I think that since enums start with zero by default, you are right in
saying that the '=0' here can be removed.
I will do so.

> >  static int gitdiff_verify_name(struct gitdiff_data *state,
> >                              const char *line,
> >                              int isnull,
> >                              char **name,
> > -                            int side)
> > +                            enum diff_name side)
> >  {
> >       if (!*name && !isnull) {
> >               *name = find_name(state->root, line, NULL, state->p_value, TERM_TAB);
> > @@ -1910,7 +1915,7 @@ static struct fragment *parse_binary_hunk(struct apply_state *state,
> >       int llen, used;
> >       unsigned long size = *sz_p;
> >       char *buffer = *buf_p;
> > -     int patch_method;
> > +     enum binary_type_deflated patch_method;
>
> This is not quite sufficient to achieve the goal of helping "modern
> debuggers" that was stated in the proposed log message, is it?
> parse_binary_hunk() copies the value from this local variable to a
> member in the fragment being parsed, like so:
>
>         frag->binary_patch_method = patch_method;
>
> but the thing is, as we have seen earlier, a compiler macro is used
> to (ab)use the "leading" member and call it "binary_patch_method".
> The type of that member is "unsigned long".
>
> Now if our ultimate goal were to use enum instead of macro, then an
> obvious "solution" would be to stop abusing "leading".  Instead, you
> would add "enum binary_type_deflated binary_patch_method" member to
> the fragment struct and use the enum throughout.

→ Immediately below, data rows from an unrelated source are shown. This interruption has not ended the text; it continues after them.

-- ==== Sys2Proof/Machine/Ports.lean ====
section
/-! DEFINITION. The two ports (spec R59, R64, R65): what a word does when it is taken up, and the activities of a run. -/

namespace Sys2Proof.Machine

/-- A word on the command port: a command is run, an illegal word returns IllegalCommand (R64, R113). -/
def runCommand (w : Word) (s : State) : Host.Outcome State Fault Refusal :=
  match decodeCommand w with
  | .ok i => exec i s
  | .error _ => illegalCommand w s

/-- A word on the stimulus port: a stimulus is run, a mis-spelled word is refused (R65). -/
def runStimulus (w : Word) (s : State) : Host.Outcome State Fault Refusal :=
  match decodeStimulus w with
  | .ok i => exec i s
  | .error _ => .refused (.illegalStimulus w)

/-- What a scheduled activity does when it need not wait. -/
def perform (a : Activity) (s : State) : Host.Outcome State Fault Refusal :=
  match a with
  | .command w => runCommand w s
  | .stimulus w => runStimulus w s
  | .hostTurn => hostStep s
  | .rendererTurn b => rendererStep b s
  | .reset => .next s.restart

/-- One step of a run whose schedule begins with `slot`: the activity, or, while it has to wait, the next step of the agent it
waits for, the entry staying where it is. -/
def runSlot (slot : Slot) (rest : List Slot) (s : State) : Host.Outcome State Fault Refusal :=
  match s.waitsFor slot.activity with
  | some a => agentStep a s
  | none => perform slot.activity (s.takeSlot slot rest)

/-- The entry that places a word at its port, at the present time and with `in_pause` as it is. -/
def State.wordSlot (s : State) (w : Word) : Slot := { elapsed := 0, inPause := s.inPause, activity := portActivity w }

end Sys2Proof.Machine
end

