-- ==== Sys2Proof/Laws/Ops.lean ====
section
/-! SUPPORT. One lemma per shared operation: everything a bus transaction, a pin write, a lock and a check can do. -/

namespace Sys2Proof.Machine

/-! ### Addresses and register contents -/

@[simp] theorem exp_setExp_same (s : State) (r : ExpReg) (v : Byte) : (s.setExp r v).exp r = v := by
  simp [State.exp, State.setExp, State.addr]

/-- Under well-formed parameters two registers have two addresses (R30). -/
theorem addr_ne {s : State} (h : s.cfg.wf) {r q : ExpReg} (hrq : r ≠ q) : s.addr r ≠ s.addr q := by
  have every (x : ExpReg) : x ∈ ExpReg.every := by cases x <;> decide
  exact fun e => hrq (List.inj_on_of_nodup_map h.2.2.2.1 (every r) (every q) e)

theorem addr_toNat_ne {s : State} (h : s.cfg.wf) {r q : ExpReg} (hrq : r ≠ q) : (s.addr r).toNat ≠ (s.addr q).toNat :=
  fun e => addr_ne h hrq (BitVec.eq_of_toNat_eq e)

theorem exp_setExp_other {s : State} (h : s.cfg.wf) {r q : ExpReg} (hrq : r ≠ q) (v : Byte) :
    (s.setExp q v).exp r = s.exp r := by
  simp only [State.exp, setExp_mem, State.addr, setExp_cfg]
  exact Memory.read_write_other _ (addr_toNat_ne h hrq) _

/-- A state's registers depend on its memory and its register map only. -/
theorem exp_congr {s t : State} (hm : t.mem = s.mem) (hc : t.cfg = s.cfg) (r : ExpReg) : t.exp r = s.exp r := by
  simp [State.exp, State.addr, hm, hc]

@[simp] theorem emit_exp (s : State) (e : IoEvent) (r : ExpReg) : (s.emit e).exp r = s.exp r := rfl

@[simp] theorem dropDraw_exp (s : State) (r : ExpReg) : s.dropDraw.exp r = s.exp r := by simp [State.exp, State.addr]

@[simp] theorem respond_exp (s : State) (x : Response) (r : ExpReg) : (s.respond x).exp r = s.exp r := rfl

@[simp] theorem setHost_exp (s : State) (o : Option HostOp) (r : ExpReg) : (s.setHost o).exp r = s.exp r := rfl

/-! ### Draws -/

/-- The coming draws depend on the draw list and its counter only. -/
theorem nextDraw_congr {s t : State} (hd : t.draws = s.draws) (hn : t.drawCount = s.drawCount) :
    t.nextDraw = s.nextDraw := by
  simp [State.nextDraw, hd, hn]

theorem dropDraw_congr {s t : State} (hd : t.draws = s.draws) (hn : t.drawCount = s.drawCount) :
    t.dropDraw.draws = s.dropDraw.draws ∧ t.dropDraw.drawCount = s.dropDraw.drawCount := by
  unfold State.dropDraw
  rw [hd]
  split <;> simp_all

theorem drawAt_congr {s t : State} (hd : t.draws = s.draws) (hn : t.drawCount = s.drawCount) (n : Nat) :
    t.drawAt n = s.drawAt n := by
  induction n generalizing s t with
  | zero => exact nextDraw_congr hd hn
  | succ n ih => exact ih (dropDraw_congr hd hn).1 (dropDraw_congr hd hn).2

@[simp] theorem emit_nextDraw (s : State) (e : IoEvent) : (s.emit e).nextDraw = s.nextDraw := rfl
@[simp] theorem setExp_nextDraw (s : State) (r : ExpReg) (v : Byte) : (s.setExp r v).nextDraw = s.nextDraw := rfl
@[simp] theorem setBank_nextDraw (s : State) (b : Bank) (v : BankState) : (s.setBank b v).nextDraw = s.nextDraw := by
  cases b <;> rfl

@[simp] theorem emit_dropDraw (s : State) (e : IoEvent) : (s.emit e).dropDraw = s.dropDraw.emit e := by
  unfold State.dropDraw State.emit; split <;> simp_all
@[simp] theorem setExp_dropDraw (s : State) (r : ExpReg) (v : Byte) : (s.setExp r v).dropDraw = s.dropDraw.setExp r v := by
  unfold State.dropDraw State.setExp State.addr; split <;> simp_all
@[simp] theorem setBank_dropDraw (s : State) (b : Bank) (v : BankState) :
    (s.setBank b v).dropDraw = s.dropDraw.setBank b v := by
  cases b <;> (unfold State.dropDraw State.setBank; split <;> simp_all)

@[simp] theorem drawAt_zero (s : State) : s.drawAt 0 = s.nextDraw := rfl

@[simp] theorem drawAt_succ (s : State) (n : Nat) : s.drawAt (n + 1) = s.dropDraw.drawAt n := rfl

/-- A transaction uses up one draw, whatever else it changes. -/
theorem State.BusGood.drop {s t : State} {n : Nat} (h : s.BusGood (n + 1)) (hd : t.draws = s.dropDraw.draws)
    (hn : t.drawCount = s.dropDraw.drawCount) : t.BusGood n := by
  intro k hk
  rw [drawAt_congr hd hn]
  exact h (k + 1) (by omega)

theorem State.BusGood.congr {s t : State} {n : Nat} (h : s.BusGood n) (hd : t.draws = s.draws)
    (hn : t.drawCount = s.drawCount) : t.BusGood n :=
  fun k hk => by rw [drawAt_congr hd hn]; exact h k hk

theorem State.BusGood.mono {s : State} {m n : Nat} (h : s.BusGood n) (hm : m ≤ n) : s.BusGood m :=
  fun k hk => h k (by omega)

/-! ### Bus transactions -/

/-- A transaction that succeeds returns the register's value and changes nothing but draws and trace (R40). -/
theorem busRead_ok {r : ExpReg} {s : State} (h : s.nextDraw.ok = true) :
    busRead r s =
      (s.dropDraw.emit (.busRead s.cfg.slaveAddr (s.addr r) (some (s.readValue r s.nextDraw))),
        .ok (s.readValue r s.nextDraw)) := by
  simp [busRead, h]

theorem busRead_fail {r : ExpReg} {s : State} (h : s.nextDraw.ok = false) :
    busRead r s =
      (s.dropDraw.emit (.busRead s.cfg.slaveAddr (s.addr r) none), .error { reg := s.addr r, dir := .read }) := by
  simp [busRead, h]

/-- A write that succeeds leaves the value in its register (R41, R47). -/
theorem busWrite_ok {r : ExpReg} {v : Byte} {s : State} (h : s.nextDraw.ok = true) :
    busWrite r v s =
      ((s.dropDraw.emit (.busWrite s.cfg.slaveAddr (s.addr r) v true)).setExp r v, none) := by
  simp [busWrite, h]

/-- A write that fails leaves the old or the written value, and is an error (R41, R44). -/
theorem busWrite_fail {r : ExpReg} {v : Byte} {s : State} (h : s.nextDraw.ok = false) :
    busWrite r v s =
      (if s.nextDraw.landed then (s.dropDraw.emit (.busWrite s.cfg.slaveAddr (s.addr r) v false)).setExp r v
        else s.dropDraw.emit (.busWrite s.cfg.slaveAddr (s.addr r) v false),
        some { reg := s.addr r, dir := .write }) := by
  simp [busWrite, h]

/-- Everything but expander memory, draws, trace and DOUT keeps its value: what `applyBit` and `applyMask` may touch. -/
def OnlyLevels (s t : State) : Prop :=
  t = { s with dout := t.dout, mem := t.mem, draws := t.draws, drawCount := t.drawCount, trace := t.trace }

theorem OnlyLevels.refl (s : State) : OnlyLevels s s := rfl

theorem OnlyLevels.trans {s t u : State} (h : OnlyLevels s t) (k : OnlyLevels t u) : OnlyLevels s u := by
  unfold OnlyLevels at *
  rw [h] at k
  exact k

theorem OnlyLevels.cfg {s t : State} (h : OnlyLevels s t) : t.cfg = s.cfg := by rw [h]
theorem OnlyLevels.bankX {s t : State} (h : OnlyLevels s t) : t.bankX = s.bankX := by rw [h]
theorem OnlyLevels.bankD {s t : State} (h : OnlyLevels s t) : t.bankD = s.bankD := by rw [h]
theorem OnlyLevels.bank {s t : State} (h : OnlyLevels s t) (b : Bank) : t.bank b = s.bank b := by
  cases b
  · exact h.bankX
  · exact h.bankD
theorem OnlyLevels.halted {s t : State} (h : OnlyLevels s t) : t.halted = s.halted := by rw [h]
theorem OnlyLevels.initialized {s t : State} (h : OnlyLevels s t) : t.initialized = s.initialized := by rw [h]
theorem OnlyLevels.host {s t : State} (h : OnlyLevels s t) : t.host = s.host := by rw [h]

theorem dropDraw_eq (s : State) :
    s.dropDraw = { s with draws := s.dropDraw.draws, drawCount := s.dropDraw.drawCount } := by
  unfold State.dropDraw; split <;> rfl

theorem busRead_onlyLevels (r : ExpReg) (s : State) : OnlyLevels s (busRead r s).1 := by
  have h := dropDraw_eq s
  unfold busRead
  dsimp only
  split <;> (unfold OnlyLevels State.emit; dsimp only; rw [h])

theorem busWrite_onlyLevels (r : ExpReg) (v : Byte) (s : State) : OnlyLevels s (busWrite r v s).1 := by
  have h := dropDraw_eq s
  unfold busWrite
  dsimp only
  split
  · unfold OnlyLevels State.setExp State.emit; dsimp only; rw [h]
  · split
    · unfold OnlyLevels State.setExp State.emit; dsimp only; rw [h]
    · unfold OnlyLevels State.emit; dsimp only; rw [h]

@[simp] theorem busRead_mem (r : ExpReg) (s : State) : (busRead r s).1.mem = s.mem := by
  unfold busRead; dsimp only; split <;> simp

@[simp] theorem busRead_dout (r : ExpReg) (s : State) : (busRead r s).1.dout = s.dout := by
  unfold busRead; dsimp only; split <;> simp

@[simp] theorem busWrite_dout (r : ExpReg) (v : Byte) (s : State) : (busWrite r v s).1.dout = s.dout := by
  unfold busWrite; dsimp only; split <;> (try split) <;> simp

It does appear to be so. Introducing a new enum binary_type_deflated
binary_patch_method inside of
struct fragment would indeed be a solution.
This could be plausible, because struct fragment does not appear outside of
apply.c. Your suggestion appears to be the only right way to do it, so
as to achieve the
goal of this patch series.

> But is it worth it?
>
> Using enum instead of macro is *NOT* a goal.  If doing so makes our
> code better, we may do so---which tells us that use of enum is not a
> goal but a means to make our code better.  Is adding an extra member
> that is used only for binary patches improve our code?  I dunno.

apply.c actually seemed to be the best place to start such a change, because the
macros in the file suit such a change the best for a start. It would
have brought
unnecessary overhead in many other files, specifically those which
would affect a _lot_ of
the source code. It is just that the changes appear contained enough
to not cause a lot of
noise.
Your suggestions are very correct, I will make sure to keep them in
mind in the future.

Thanks a lot!
Vinayak
Junio C Hamano Feb. 16, 2023, 5:11 p.m. UTC | #3
Vinayak Dev <vinayakdev.sci@gmail.com> writes:

>> As a faithful rewrite, forcing the same values to be given as before
>> by saying that "_DEFLATED must be 1" is a good thing to do, but once
>> the dust settled from the patch, it would be a good idea to go back
>> to the code and see if the values MUST be these, or if it is fine to
>> use any value as long as they are distinct.  If it is the latter,
>> then it would make a good follow-up patch to remove "= 1", with an
>> explanation why it is a safe thing to do.
>
> Removing the 1 _may_ be a safe thing to do, because ...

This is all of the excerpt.